Vis-à-vis des bailleurs sociaux, il conviendrait de faciliter le développement de filiales dédiées au logement intermédiaire par les organismes HLM, en facilitant l'ouverture de leur capital et en permettant à ces organismes de gérer en direct les logements acquis ou construits par leurs filiales.
Fin du Pinel : pour une réforme ambitieuse... mais pas forcément réaliste
Au-delà des investisseurs institutionnel se pose aussi la question de l'après Pinel, dont l'avantage doit se réduire à partir de 2023 avant de s'éteindre – normalement – en 2024 (voir notre article du 20 novembre 2020).
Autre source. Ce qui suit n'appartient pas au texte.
-- ==== Sys2Proof/Laws/Codec.lean ====
section
/-! SUPPORT. The encoder and the decoder of instructions: lengths, header words, bytes as numbers. -/

namespace Sys2Proof

/-! ### Header words -/

/-- The header word of four bytes as a number (R13). -/
theorem unbe32_toNat (b0 b1 b2 b3 : Byte) :
    (unbe32 b0 b1 b2 b3).toNat =
      b0.toNat * 2 ^ 24 + b1.toNat * 2 ^ 16 + b2.toNat * 2 ^ 8 + b3.toNat := by
  have := b0.isLt; have := b1.isLt; have := b2.isLt; have := b3.isLt
  rw [unbe32, BitVec.toNat_ofNat]; omega

/-- A field of a word as a number: `v[lo+w-1:lo]`. -/
theorem extract_eq {n : Nat} (v : BitVec n) (lo w : Nat) :
    v.extractLsb' lo w = BitVec.ofNat w (v.toNat / 2 ^ lo) := by
  rw [← BitVec.toNat_inj, BitVec.extractLsb'_toNat, BitVec.toNat_ofNat,
    Nat.shiftRight_eq_div_pow]

/-- The four bytes of a header word as numbers (R63). -/
theorem be32_eq (v : Word32) :
    be32 v = [BitVec.ofNat 8 (v.toNat / 2 ^ 24), BitVec.ofNat 8 (v.toNat / 2 ^ 16),
      BitVec.ofNat 8 (v.toNat / 2 ^ 8), BitVec.ofNat 8 v.toNat] := by
  simp only [be32, extract_eq, pow_zero, Nat.div_one]

/-- Parsing the bytes of a word gives the word. -/
theorem unbe32_be32 (v : Word32) :
    unbe32 (v.extractLsb' 24 8) (v.extractLsb' 16 8) (v.extractLsb' 8 8) (v.extractLsb' 0 8) = v := by
  have := v.isLt
  rw [← BitVec.toNat_inj, unbe32_toNat]
  simp only [BitVec.extractLsb'_toNat, Nat.shiftRight_eq_div_pow]
  omega

/-- The bytes of a parsed word are the bytes. -/
theorem be32_unbe32 (b0 b1 b2 b3 : Byte) : be32 (unbe32 b0 b1 b2 b3) = [b0, b1, b2, b3] := by
  have := b0.isLt; have := b1.isLt; have := b2.isLt; have := b3.isLt
  simp only [be32_eq, unbe32_toNat, List.cons.injEq, and_true, ← BitVec.toNat_inj,
    BitVec.toNat_ofNat]
  omega

/-! ### Bytes and their fields as numbers -/

theorem tagBits_toNat (b : Byte) : (tagBits b).toNat = b.toNat / 64 := by
  have := b.isLt
  rw [tagBits, BitVec.extractLsb'_toNat, Nat.shiftRight_eq_div_pow]; omega

theorem payload_eq (b : Byte) : payload b = BitVec.ofNat 6 (b.toNat % 64) := by
  rw [payload, ← BitVec.toNat_inj, BitVec.extractLsb'_toNat, BitVec.toNat_ofNat]
  simp

/-- The byte of format T6: tag, then payload (R93). -/
theorem t6_toNat (tag : BitVec 2) (k : BitVec 6) : (tag ++ k).toNat = tag.toNat * 64 + k.toNat := by
  have := k.isLt
  rw [BitVec.toNat_append, ← Nat.shiftLeft_add_eq_or_of_lt this, Nat.shiftLeft_eq]

theorem tagBits_t6 (tag : BitVec 2) (k : BitVec 6) : tagBits (tag ++ k) = tag := by
  have := k.isLt
  rw [← BitVec.toNat_inj, tagBits_toNat, t6_toNat]; omega

theorem payload_t6 (tag : BitVec 2) (k : BitVec 6) : payload (tag ++ k) = k := by
  have := k.isLt
  rw [payload_eq, ← BitVec.toNat_inj, t6_toNat, BitVec.toNat_ofNat]; omega

/-! ### The tag parser -/

/-- Everything the tag parser can do: the six rows of the tag-byte map, in order of classification
(R100, R101). -/
theorem decodeTag_cases (b : Byte) (rest : List Byte) :
    (b = Config.tagRgb ∧ chunkLength b = 4 ∧ decodeTag b rest =
      match rest with
      | r :: g :: bl :: rest' => .ok (.rgb r g bl, rest')
      | _ => .error .truncated) ∨
    (b = Config.tagRgba ∧ chunkLength b = 5 ∧ decodeTag b rest =
      match rest with
      | r :: g :: bl :: a :: rest' => .ok (.rgba r g bl a, rest')
      | _ => .error .truncated) ∨
    (b.toNat / 64 = 0 ∧ chunkLength b = 1 ∧
      decodeTag b rest = .ok (.index (payload b), rest)) ∨
    (b.toNat / 64 = 1 ∧ chunkLength b = 1 ∧ decodeTag b rest =
      .ok (.diff (b.extractLsb' 4 2) (b.extractLsb' 2 2) (b.extractLsb' 0 2), rest)) ∨
    (b.toNat / 64 = 2 ∧ chunkLength b = 2 ∧ decodeTag b rest =
      match rest with
      | b2 :: rest' => .ok (.luma (payload b) (b2.extractLsb' 4 4) (b2.extractLsb' 0 4), rest')
      | _ => .error .truncated) ∨
    (b.toNat / 64 = 3 ∧ b ≠ Config.tagRgb ∧ b ≠ Config.tagRgba ∧ chunkLength b = 1 ∧
      decodeTag b rest = .ok (.run (payload b), rest)) := by
  by_cases h1 : b = Config.tagRgb
  · exact .inl ⟨h1, by rw [chunkLength, if_pos h1], by
      rcases rest with _ | ⟨_, _ | ⟨_, _ | ⟨_, _⟩⟩⟩ <;> exact if_pos h1⟩
  by_cases h2 : b = Config.tagRgba
  · exact .inr (.inl ⟨h2, by rw [chunkLength, if_neg h1, if_pos h2],
      by rcases rest with _ | ⟨_, _ | ⟨_, _ | ⟨_, _ | ⟨_, _⟩⟩⟩⟩ <;>
          exact (if_neg h1).trans (if_pos h2)⟩)
  have tag (k : Nat) (hk : k < 4) : tagBits b = BitVec.ofNat 2 k ↔ b.toNat / 64 = k := by
    rw [← BitVec.toNat_inj, tagBits_toNat, BitVec.toNat_ofNat, Nat.mod_eq_of_lt hk]
  have t0 := tag 0 (by omega); have t1 := tag 1 (by omega); have t2 := tag 2 (by omega)
  have lt := b.isLt
  unfold chunkLength decodeTag
  rw [if_neg h1, if_neg h2, if_neg h1, if_neg h2]
  by_cases h3 : b.toNat / 64 = 0
  · rw [if_neg (mt t2.mp (by omega)), if_pos (t0.mpr h3)]
    exact .inr (.inr (.inl ⟨h3, rfl, rfl⟩))
  rw [if_neg (mt t0.mp h3)]
  by_cases h4 : b.toNat / 64 = 1
  · rw [if_neg (mt t2.mp (by omega)), if_pos (t1.mpr h4)]
    exact .inr (.inr (.inr (.inl ⟨h4, rfl, rfl⟩)))
  rw [if_neg (mt t1.mp h4)]
  by_cases h5 : b.toNat / 64 = 2
  · rw [if_pos (t2.mpr h5), if_pos (t2.mpr h5)]
    exact .inr (.inr (.inr (.inr (.inl ⟨h5, rfl, by rcases rest with _ | ⟨_, _⟩ <;> rfl⟩))))
  · rw [if_neg (mt t2.mp h5), if_neg (mt t2.mp h5)]
    exact .inr (.inr (.inr (.inr (.inr ⟨by omega, h1, h2, rfl, rfl⟩))))

/-- A chunk decodes from exactly the bytes its first byte asks for (R96, R100). -/
theorem decodeTag_exact (b : Byte) (rest : List Byte) (h : rest.length + 1 = chunkLength b) :
    ∃ i, decodeTag b rest = .ok (i, []) := by
  rcases decodeTag_cases b rest with
    ⟨-, hl, hd⟩ | ⟨-, hl, hd⟩ | ⟨-, hl, hd⟩ | ⟨-, hl, hd⟩ | ⟨-, hl, hd⟩ | ⟨-, -, -, hl, hd⟩ <;>
    rw [hl] at h <;> rw [hd]
  · match rest, h with | [r, g, bl], _ => exact ⟨_, rfl⟩
  · match rest, h with | [r, g, bl, a], _ => exact ⟨_, rfl⟩
  · match rest, h with | [], _ => exact ⟨_, rfl⟩
  · match rest, h with | [], _ => exact ⟨_, rfl⟩
  · match rest, h with | [b2], _ => exact ⟨_, rfl⟩
  · match rest, h with | [], _ => exact ⟨_, rfl⟩

/-- The length a first byte tells is 1, 2, 4 or 5, longer than 1 only for LUMA, RGB and RGBA (R96). -/
theorem chunkLength_cases (b : Byte) :
    chunkLength b = 1 ∨ (chunkLength b = 2 ∧ b.toNat / 64 = 2) ∨
      (chunkLength b = 4 ∧ b = Config.tagRgb) ∨ (chunkLength b = 5 ∧ b = Config.tagRgba) := by
  rcases decodeTag_cases b [] with
    ⟨h, hl, -⟩ | ⟨h, hl, -⟩ | ⟨-, hl, -⟩ | ⟨-, hl, -⟩ | ⟨h, hl, -⟩ | ⟨-, -, -, hl, -⟩ <;> simp_all

/-- What a chunk that decodes consumed: as many bytes as its first byte tells (R96). -/
theorem decodeTag_length {b : Byte} {rest rest' : List Byte} {i : Instr}
    (h : decodeTag b rest = .ok (i, rest')) :
    rest'.length + chunkLength b = rest.length + 1 := by
  rcases decodeTag_cases b rest with
    ⟨-, hl, hd⟩ | ⟨-, hl, hd⟩ | ⟨-, hl, hd⟩ | ⟨-, hl, hd⟩ | ⟨-, hl, hd⟩ | ⟨-, -, -, hl, hd⟩ <;>
    rw [hd] at h <;> rw [hl]
  · split at h <;> cases h; simp
  · split at h <;> cases h; simp
  · cases h; rfl
  · cases h; rfl
  · split at h <;> cases h; simp
  · cases h; rfl

/-- A chunk that the tag parser reads is well-formed, belongs to the chunk region and is as long as its
first byte tells (R96, R100). -/
theorem decodeTag_sound {b : Byte} {rest rest' : List Byte} {i : Instr}
    (h : decodeTag b rest = .ok (i, rest')) :
    i.position = .chunk ∧ i.WellFormed = true ∧ i.length = chunkLength b := by
  rcases decodeTag_cases b rest with
    ⟨-, hl, hd⟩ | ⟨-, hl, hd⟩ | ⟨-, hl, hd⟩ | ⟨-, hl, hd⟩ | ⟨-, hl, hd⟩ | ⟨h3, h1, h2, hl, hd⟩ <;>
    rw [hd] at h <;> rw [hl]
  · split at h <;> cases h; exact ⟨rfl, rfl, rfl⟩
  · split at h <;> cases h; exact ⟨rfl, rfl, rfl⟩
  · cases h; exact ⟨rfl, rfl, rfl⟩
  · cases h; exact ⟨rfl, rfl, rfl⟩
  · split at h <;> cases h; exact ⟨rfl, rfl, rfl⟩
  · cases h
    refine ⟨rfl, ?_, rfl⟩
    have e1 : b.toNat ≠ 254 := fun h => h1 (BitVec.eq_of_toNat_eq h)
    have e2 : b.toNat ≠ 255 := fun h => h2 (BitVec.eq_of_toNat_eq h)
    have := b.isLt
    have : b.toNat % 64 % 2 ^ 6 ≤ 61 := by omega
    rw [payload_eq]
    exact decide_eq_true this

/-- A byte list that decodes whole at a chunk position is one well-formed chunk of that length. -/
theorem decode_chunk_sound {bytes : List Byte} {i : Instr} (h : decode .chunk bytes = .ok (i, [])) :
    i.position = .chunk ∧ i.WellFormed = true ∧ i.length = bytes.length := by
  cases bytes with
  | nil => cases h
  | cons b rest =>
    have h' : decodeTag b rest = .ok (i, []) := h
    obtain ⟨h1, h2, h3⟩ := decodeTag_sound h'
    have := decodeTag_length h'
    exact ⟨h1, h2, by rw [h3]; simpa using this⟩

end Sys2Proof
end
Or le Pinel représente environ 50.000 logements par an, alors que les institutionnels ont réalisé en moyenne 8.000 logements par an depuis 2014.
L'IGF et le CGEDD ont déjà eu l'occasion, dans un rapport de novembre 2019, de formuler un grand nombre de critiques à l'encontre du dispositif Pinel, tout en reconnaissant qu'il est difficile de le supprimer totalement (voir notre article du 15 novembre 2019). Le rapport appelait néanmoins à une réforme en profondeur. Près de deux ans plus tard, l'IGF et le CGEDD reviennent à la charge en proposant de remplacer le Pinel, à la fin programmée, par un mécanisme de souscription dans des fonds de "pierre-papier" de type OPCI (organisme de placement collectif en immobilier).
Le rapport lui-même émet toutefois quelques sérieux doutes sur une telle évolution, qui supposerait une petite révolution chez les épargnants actuels du Pinel. En effet, une telle mesure "présente une limite majeure en ce que ce fonds constituerait une importante évolution culturelle du comportement de l'épargnant investissant dans l'immobilier. Avec le Pinel, si l'épargnant recherchait avant tout le bénéfice fiscal, il était in fine propriétaire de son logement. L'investissement dans un OPCI ne permet pas un tel lien de propriété avec un bien, mais consiste au contraire en l'acquisition de parts d'un fonds donnant droit à une rémunération annuelle". Une montée en puissance des institutionnels dans le logement intermédiaire à hauteur des 50.000 logements actuels par an du Pinel semblant difficilement envisageable d'ici à 2024, on peut donc se demander si le dispositif ne sera finalement pas appelé – une nouvelle fois – à survivre à cette échéance, sous une forme ou sous une autre.